- _Problem requirements_
The data below holds the lines to copy: everything from the line containing "simp [hnone], hnone⟩" to the line containing "by induction. -/", both ends included, set down exactly.
(Provided data Opens)
-- ==== Sys2Proof/Proofs/RunStart.lean ====
section
/-! Obligations about the state a run starts in (10_state.md, 70_reset_and_hazards.md). A run starts
at reset or by a launch, and both are one operation: `State.applyReset`. -/

namespace Sys2Proof.Machine

/-- A launch answers exactly for a program of legal length, with the reset values around it. -/
theorem launch_eq_some_iff {s t : State} {prog : List InstrWord} :
    launch s prog = some t ↔
      programWellFormed prog ∧ ({ s with prog := prog } : State).applyReset = t := by
  simp [launch, State.loadProgram]

/-- Reset forgets everything except the program, and `State.reset` has the empty one. -/
@[simp] theorem applyReset_reset : State.reset.applyReset = State.reset := rfl

/-- Every state a run starts in is the result of a reset. -/
theorem exists_applyReset_of_runStart {t : State}
    (h : t = State.reset ∨ ∃ s prog, launch s prog = some t) : ∃ s : State, s.applyReset = t := by
  obtain rfl | ⟨s, prog, hl⟩ := h
  · exact ⟨State.reset, applyReset_reset⟩
  · obtain ⟨-, ht⟩ := launch_eq_some_iff.1 hl
    exact ⟨_, ht⟩

/-- After a reset every register is 0, `P` included (10_state.md R14). -/
@[simp] theorem applyReset_reg (s : State) (r : Reg) : s.applyReset.reg r = 0 :=
  RegFile.get_reset r

/-- After a reset every data address can be read and its cell is 0 (10_state.md R18). -/
theorem memRead_applyReset (s : State) {a : Word} (h : InData a) :
    memRead s.applyReset.mem a = .ok 0 := by
  rw [memRead_of_inData h, applyReset_mem, Memory.read_nil]

/-- Settles O41: a run starts in the result of a reset, whose registers, cells and `STATE` are
known. -/
theorem runStartsWithZeroRegistersAndMemory :
    Obligations.RunStartsWithZeroRegistersAndMemory := by
  intro t ht
  obtain ⟨s, rfl⟩ := exists_applyReset_of_runStart ht
  exact ⟨applyReset_reg s, fun a ha => memRead_applyReset s ha, applyReset_engine s⟩

end Sys2Proof.Machine
end

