/-! ### A word placed at `P` -/

/-- The placed word stands at its index. -/
theorem getElem?_placeWord_same (prog : List InstrWord) (n : Nat) (w : InstrWord) :
    (placeWord prog n w)[n]? = some w := by
  unfold placeWord
  split_ifs with hn
  · simp [hn]
  · rw [List.getElem?_append_right (by simp; omega)]
    simp [show n - (prog.length + (n - prog.length)) = 0 by omega]

/-- Every other word already loaded stays. -/
theorem getElem?_placeWord_of_ne (prog : List InstrWord) {n k : Nat} (w : InstrWord)
    (hk : k < prog.length) (hne : k ≠ n) : (placeWord prog n w)[k]? = prog[k]? := by
  unfold placeWord
  split_ifs with hn
  · rw [List.getElem?_set_ne (Ne.symm hne)]
  · rw [List.append_assoc, List.getElem?_append_left hk]

/-- A table word decodes as the word its bits are. -/
theorem decode_of_decodeTableWord {n w : Nat} {i : Instr} (h : decodeTableWord n w = some i) :
    decode (BitVec.ofNat 64 (w % 2 ^ n)) = .ok i := by
  simp only [decodeTableWord] at h
  split_ifs at h
  split at h
  · next hd => rw [hd, Option.some.inj h]
  · cases h

/-- At a `P` that is not negative, placing a word changes the program alone. -/
theorem placeAtPc_of_nonneg {s : State} (h : 0 ≤ (s.reg .P).toInt) (w : InstrWord) :
    placeAtPc s w = { s with prog := placeWord s.prog (s.reg .P).toInt.toNat w } :=
  if_neg (not_lt.2 h)

/-- Settles O28: the placed word is the one fetched, and it decodes. -/
theorem placedWordIsExecutedNext : Obligations.PlacedWordIsExecutedNext := by
  intro s w i hrun hnonneg hi t
  have ht : t = _ := placeAtPc_of_nonneg hnonneg (BitVec.ofNat 64 (w % 2 ^ 64))
  clear_value t
  subst ht
  exact ⟨stepRunsTheDecodedInstruction _ _ i hrun hnonneg (getElem?_placeWord_same _ _ _)
      (decode_of_decodeTableWord hi),
    rfl, fun k hk hne => getElem?_placeWord_of_ne s.prog _ hk hne⟩

/-! ### The program counter after a step -/

/-- A step of a core at an instruction is that instruction's execution. -/
theorem exec_of_step {s t : State} {i : Instr} (hi : fetchInstr s = .ok i)
    (h : step s = .next t) : s.engine = .running ∧ exec i s = .next t := by
  obtain ⟨hrun, -⟩ := step_cases h
  exact ⟨hrun, (step_of_fetchInstr hrun hi).symm.trans h⟩

/-- A commit from a running core leaves it running, or halts it normally. -/
theorem commit_engine_ne_haltedFault {s : State} (e : Effect) (n : Word)
    (hrun : s.engine = .running) : (commit e n s).engine ≠ .haltedFault := by
  rw [commit_engine, hrun]
  split <;> simp

/-- A step at an instruction that does not end in a fault is a commit. -/
theorem commit_of_step {s t : State} {i : Instr} (hi : fetchInstr s = .ok i)
    (h : step s = .next t) (hok : t.engine ≠ .haltedFault) :
    ∃ e n, PhaseOutcome i s (.ok e) ∧ PcAfter i s n ∧ t = commit e n s := by
  obtain ⟨f, -, rfl⟩ | ⟨d, -, -, rfl⟩ | ⟨-, rfl⟩ | hcommit := exec_cases (exec_of_step hi h).2
  · exact absurd rfl hok
  · exact absurd rfl hok
  · exact absurd rfl hok
  · exact hcommit

/-- Settles O32: the step is a commit, and its next `P` is the table's. -/
theorem pcAfterACompletedStep : Obligations.PcAfterACompletedStep := by
  intro s t i hi h hok
  obtain ⟨e, n, -, hpc, rfl⟩ := commit_of_step hi h hok
  rw [commit_pc]
  obtain ⟨htgt, hin⟩ | ⟨htgt, hsrc⟩ := hpc
  · refine ⟨fun d hd => ?_, fun hnone => by simp [htgt] at hnone⟩
    cases htgt.symm.trans hd
    exact ⟨rfl, hin⟩
  · exact ⟨fun d hd => by simp [htgt] at hd, fun _ => hsrc⟩

/-- Settles O29: the bounds check faults; a last instruction that completes without a jump, an END
or a write to `P` leaves `P` at `PLEN`, where it faults next. -/
theorem fetchOutsideTheProgramFaults : Obligations.FetchOutsideTheProgramFaults := by
  refine ⟨fun s => step_of_outside, fun s t hlaunch => ?_,
    fun s t i hi hlast hend htgt hdest h hok => ?_⟩
  · obtain ⟨-, rfl⟩ := launch_eq_some_iff.1 hlaunch
    exact step_of_outside rfl (.inr le_rfl)
  · obtain ⟨-, hnext⟩ := pcAfterACompletedStep s t i hi h hok
    obtain ⟨q, hq, hpc⟩ := hnext htgt
    rw [if_neg hdest, Option.some.injEq] at hq
    have hat : (t.reg .P).toInt = s.prog.length := by rw [hpc, ← hq, hlast]
    have hrunning : t.engine = .running := by
      obtain ⟨e, n, hphase, -, rfl⟩ := commit_of_step hi h hok
      obtain hhalt | ⟨hi', -⟩ := hphase.halt_cases
      · rw [commit_engine, hhalt]
        exact (step_cases h).1
      · exact absurd hi' hend
    refine ⟨hat, hrunning, step_of_outside hrunning (.inr ?_)⟩
    rw [step_prog h, hat]

end Sys2Proof.Machine
end

section
/-! Obligations about the latch and about what a step changes (10_state.md, 60_exceptions.md): every
one is a case analysis over the ways a step can end. -/

namespace Sys2Proof.Machine

/-! ### The latch and the fault value -/

/-- Settles O33: the latch of each kind. -/
theorem latchRecordsEachFaultKind : Obligations.LatchRecordsEachFaultKind :=
  fun fopc op n a b => ⟨latchOf_outOfBounds fopc a, latchOf_overflow fopc op a b,
    latchOf_divideByZero fopc a, latchOf_unknownOpcode fopc op, latchOf_wrongOperandCount fopc op,
    latchOf_invalidRegister fopc op n, by simp only [latchOf, FaultValue.errBit]; decide,
    rfl, rfl, rfl, rfl, rfl, rfl, rfl⟩

/-- The fault value a latch shows, by the value of its flags. -/
theorem faultValue_eq (l : Latch) :
    l.faultValue =
      if l.err = 0x01 then some (.outOfBounds l.faddr)
      else if l.err = 0x02 then some (.overflow l.fopc l.fopa l.fopb)
      else if l.err = 0x04 then some (.divideByZero l.fopa)
      else if l.err = 0x08 then some (.unknownOpcode l.fopc)
      else if l.err = 0x10 then some (.wrongOperandCount l.fopc)
      else if l.err = 0x20 then some (.invalidRegister l.fopc (l.faddr.setWidth 4))
      else none := by
  rw [Latch.faultValue, show errWithBit 0 = 0x01 by decide, show errWithBit 1 = 0x02 by decide,
    show errWithBit 2 = 0x04 by decide, show errWithBit 3 = 0x08 by decide,
    show errWithBit 4 = 0x10 by decide, show errWithBit 5 = 0x20 by decide]

theorem faultValue_clear : Latch.clear.faultValue = none := by decide

/-- Settles O34: each kind's flag selects it, and the context registers hold its values. -/
theorem latchShowsTheFaultValue : Obligations.LatchShowsTheFaultValue := by
  refine ⟨faultValue_clear, fun fopc f hf => ?_⟩
  rw [faultValue_eq]
  cases f with
  | outOfBounds a => simp
  | overflow op a b => simp
  | divideByZero a => simp
  | unknownOpcode op => simp
  | wrongOperandCount op => simp
  | invalidRegister op n => simp [BitVec.setWidth_setWidth_of_le]
  | invalidAddress => exact absurd rfl hf

/-! ### What a fault leaves -/

/-- All the ways a step ends: a fault before the execute phase, a fault of the instruction, or the
commit of its effect. No fault is `InvalidAddress`. -/
theorem step_raise_or_commit {s t : State} (h : step s = .next t) :
    (∃ op f, f ≠ .invalidAddress ∧ t = raise op f s) ∨
    (∃ i e n, fetchInstr s = .ok i ∧ PhaseOutcome i s (.ok e) ∧ t = commit e n s) := by
  obtain ⟨-, ⟨f, hf, rfl⟩ | ⟨i, hi, hexec⟩⟩ := step_cases h
  · refine .inl ⟨0, f, ?_, rfl⟩
    obtain ⟨-, rfl⟩ | ⟨-, w, d, -, rfl⟩ := fetchInstr_error_cases hf
    · simp
    · cases d <;> simp [faultOfDecode]
  · obtain ⟨f, hphase, rfl⟩ | ⟨d, -, -, rfl⟩ | ⟨-, rfl⟩ | ⟨e, n, hphase, -, rfl⟩ :=
      exec_cases hexec
    · exact .inl ⟨_, f, by cases hphase <;> simp, rfl⟩
    · exact .inl ⟨_, _, by simp, rfl⟩
    · exact .inl ⟨_, _, by simp, rfl⟩
    · exact .inr ⟨i, e, n, hi, hphase, rfl⟩

/-- Settles O35: a commit does not end in `HaltedFault`, and a fault changes only the latch and
`STATE`. -/
theorem faultingStepChangesOnlyTheLatch : Obligations.FaultingStepChangesOnlyTheLatch := by
  intro s t h hfault
  obtain ⟨op, f, hf, rfl⟩ | ⟨i, e, n, -, -, rfl⟩ := step_raise_or_commit h
  · exact ⟨op, f, hf, faultedWith_raise rfl s⟩
  · exact absurd hfault (commit_engine_ne_haltedFault e n (step_cases h).1)

/-! ### What a step can change -/

/-- Settles O46: a fault changes no register, and an effect's one register write is to the
instruction's destination. -/
theorem onlyTheDestinationRegisterChanges : Obligations.OnlyTheDestinationRegisterChanges := by
  intro s t h q hq hne
  obtain ⟨op, f, -, rfl⟩ | ⟨i, e, n, hi, hphase, rfl⟩ := step_raise_or_commit h
  · exact absurd (raise_reg s op f q) hne
  · obtain hnone | ⟨r, v, hdest, hwrite⟩ := hphase.regWrite_cases
    · exact absurd (sameRegistersBut_commit n s hnone q hq (by simp)) hne
    · have hqr : q = r := by
        by_contra hqr
        rw [commit_reg s e n q hq, Effect.applyRegs, hwrite] at hne
        exact hne (RegFile.get_set_of_ne _ _ _ _ hqr)
      exact ⟨i, hi, hqr ▸ hdest⟩

/-- Settles O47: a fault changes no cell, and an effect's one memory write is a store's, to its
address. -/
theorem onlyStoresChangeMemory : Obligations.OnlyStoresChangeMemory := by
  intro s t h a hne
  obtain ⟨op, f, -, rfl⟩ | ⟨i, e, n, hi, hphase, rfl⟩ := step_raise_or_commit h
  · exact absurd (raise_cell s op f a) hne
  · obtain hnone | ⟨x, r, haddr, hin, hstore, hwrite⟩ := hphase.cellWrite_cases
    · exact absurd (sameMemory_commit n s hnone a) hne
    · have hax : x.toNat = a := by
        by_contra hax
        rw [State.cell, commit_mem, Effect.applyMem, hwrite] at hne
        exact hne (Memory.read_write_of_ne _ (Ne.symm hax))
      refine ⟨i, x, hi, haddr, hax, hax ▸ toNat_lt_of_inData hin, ?_⟩
      obtain rfl | rfl := hstore
      · exact ⟨.inl ⟨r, rfl⟩, rfl⟩
      · exact ⟨.inr ⟨r, rfl⟩, rfl⟩

/-- A step either leaves `OUT` alone with the port idle, or commits a PRINT. -/
theorem step_output_cases {s t : State} (h : step s = .next t) :
    (t.out = s.out ∧ t.outPort = none) ∨
    ∃ r, fetchInstr s = .ok (.print r) ∧ t.engine = .running ∧
      t.out = s.out ++ [s.reg r] ∧ t.outPort = some (s.reg r) := by
  obtain ⟨op, f, -, rfl⟩ | ⟨i, e, n, hi, hphase, rfl⟩ := step_raise_or_commit h
  · exact .inl ⟨raise_out s op f, raise_outPort s op f⟩
  · obtain hnone | ⟨r, rfl, hemit, hhalt⟩ := hphase.emit_cases
    · exact .inl ⟨by simp [hnone], hnone⟩
    · refine .inr ⟨r, hi, ?_, by simp [hemit], hemit⟩
      rw [commit_engine, hhalt]
      exact (step_cases h).1

/-- Along a run `OUT` grows at its end only (10_state.md R24). -/
theorem Reaches.exists_out_eq_append {s t : State} (h : Reaches s t) : ∃ e, t.out = s.out ++ e := by
  induction h with
  | here => exact ⟨[], (List.append_nil _).symm⟩
  | next _ hstep ih =>
    obtain ⟨e, he⟩ := ih
    obtain ⟨hout, -⟩ | ⟨r, -, -, hout, -⟩ := step_output_cases hstep
    · exact ⟨e, hout.trans he⟩
    · exact ⟨e ++ [_], by rw [hout, he, List.append_assoc]⟩

/-- Settles O48: each step, and then the run by induction. -/
theorem onlyPrintAppendsToOutput : Obligations.OnlyPrintAppendsToOutput :=
  ⟨fun _ _ => step_output_cases, fun _ _ => Reaches.exists_out_eq_append⟩
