-- ==== Sys2Proof/Machine/Pipeline.lean ====
section
/-! DEFINITION. The pipeline controller (43_pipeline_and_control.md R300, R301), the sender (R306), and the meanings of
PIPE.WRAP, PIPE.UNWRAP, PIPE.WSIZE and SEND. -/

namespace Sys2Proof.Machine

/-- A chain of stages in run order, aborting at the first failing stage with its index
(43_pipeline_and_control.md R300). -/
def runStages (f : Desc → Bytes → Except ErrCode Bytes) : List (Nat × Desc) → Bytes → Except Raised Bytes
  | [], x => .ok x
  | (i, d) :: rest, x =>
    match f d x with
    | .error e => .error ⟨e, i⟩
    | .ok y => runStages f rest y

/-- pipe_wrap(v): stages 0..N−1 (43_pipeline_and_control.md R300). -/
def pipeWrap (p : Params) (c : Cfg) (v : Bytes) : Except Raised Bytes := runStages (wrap p) c.chain v

/-- pipe_unwrap(y): stages N−1..0 (43_pipeline_and_control.md R300). -/
def pipeUnwrap (c : Cfg) (y : Bytes) : Except Raised Bytes := runStages unwrap c.chain.reverse y

/-- pipe_wsize(n) (43_pipeline_and_control.md R300). -/
def pipeWsize (c : Cfg) (n : Nat) : Nat := c.chain.foldl (fun n p => wsize p.2 n) n

/-- A result of the pipeline into OUT_BUF and OUT_LEN (43_pipeline_and_control.md R303, R304). -/
def pipeOutput (s : State) (r : Except Raised Bytes) : Except Raised State :=
  match r with
  | .error e => .error e
  | .ok v => .ok (s.writeOut v)

/-- PIPE.WRAP (43_pipeline_and_control.md R303). -/
def execPipeWrap (s : State) : Host.Outcome State Fault Refusal :=
  .next (runCommand .pipeWrap (fun s => pipeOutput s (pipeWrap s.params s.cfg s.input)) s)

/-- PIPE.UNWRAP (43_pipeline_and_control.md R304). -/
def execPipeUnwrap (s : State) : Host.Outcome State Fault Refusal :=
  .next (runCommand .pipeUnwrap (fun s => pipeOutput s (pipeUnwrap s.cfg s.input)) s)

/-- PIPE.WSIZE (43_pipeline_and_control.md R305). -/
def execPipeWsize (s : State) : Host.Outcome State Fault Refusal :=
  .next (runCommand .pipeWsize (fun s => .ok (s.writeResult (BitVec.ofNat 32 (pipeWsize s.cfg s.arg.toNat)))) s)

/-- The frame SEND pushes, SYNC ‖ x, or the error that stops it before the push (43_pipeline_and_control.md R306). -/
def sendFrame (p : Params) (c : Cfg) (v : Bytes) : Except Raised Bytes :=
  match pipeWrap p c v with
  | .error e => .error e
  | .ok x => if c.fs < x.length then .error ⟨.payloadTooLarge, 0xF⟩ else .ok (c.sync ++ x)

/-- SEND, its push step: checks, pipeline and `Push` (43_pipeline_and_control.md R291, R306). An error before the push
completes the command; otherwise it stays in flight until the SINK answers. -/
def execSend (s : State) : Host.Outcome State Fault Refusal :=
  match commonChecks .send s with
  | some e => .next (s.completeErr e)
  | none =>
    match sendFrame s.params s.cfg s.input with
    | .error e => .next (s.completeErr e)
    | .ok f => .next (s.issuePush f)

/-- The SINK's answer is consumed and the pipeline controller is back in P_IDLE (43_pipeline_and_control.md R301). -/
def State.endSend (s : State) : State := { s with sinkAnswer := none, pipeI := 0 }

/-- SEND, its completion step after the SINK's answer (43_pipeline_and_control.md R306). -/
def sendComplete (f : Bytes) (a : SinkAnswer) (s : State) : State :=
  match a with
  | .accepted n =>
    if n < f.length then s.endSend.completeErr ⟨.writeShort, 0⟩ else s.endSend.completeOk
  | .error => s.endSend.completeErr ⟨.transportError, 0⟩

end Sys2Proof.Machine
end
(Provided data Closes)
- _Solution to this exercise_
    · exact .inl ⟨by simp [hnone], hnone⟩
    · refine .inr ⟨r, hi, ?_, by simp [hemit], hemit⟩
      rw [commit_engine, hhalt]
      exact (step_cases h).1

/-- Along a run `OUT` grows at its end only (10_state.md R24). -/
theorem Reaches.exists_out_eq_append {s t : State} (h : Reaches s t) : ∃ e, t.out = s.out ++ e := by
  induction h with
  | here => exact ⟨[], (List.append_nil _).symm⟩
  | next _ hstep ih =>
    obtain ⟨e, he⟩ := ih
    obtain ⟨hout, -⟩ | ⟨r, -, -, hout, -⟩ := step_output_cases hstep
    · exact ⟨e, hout.trans he⟩
    · exact ⟨e ++ [_], by rw [hout, he, List.append_assoc]⟩

/-- Settles O48: each step, and then the run by induction. -/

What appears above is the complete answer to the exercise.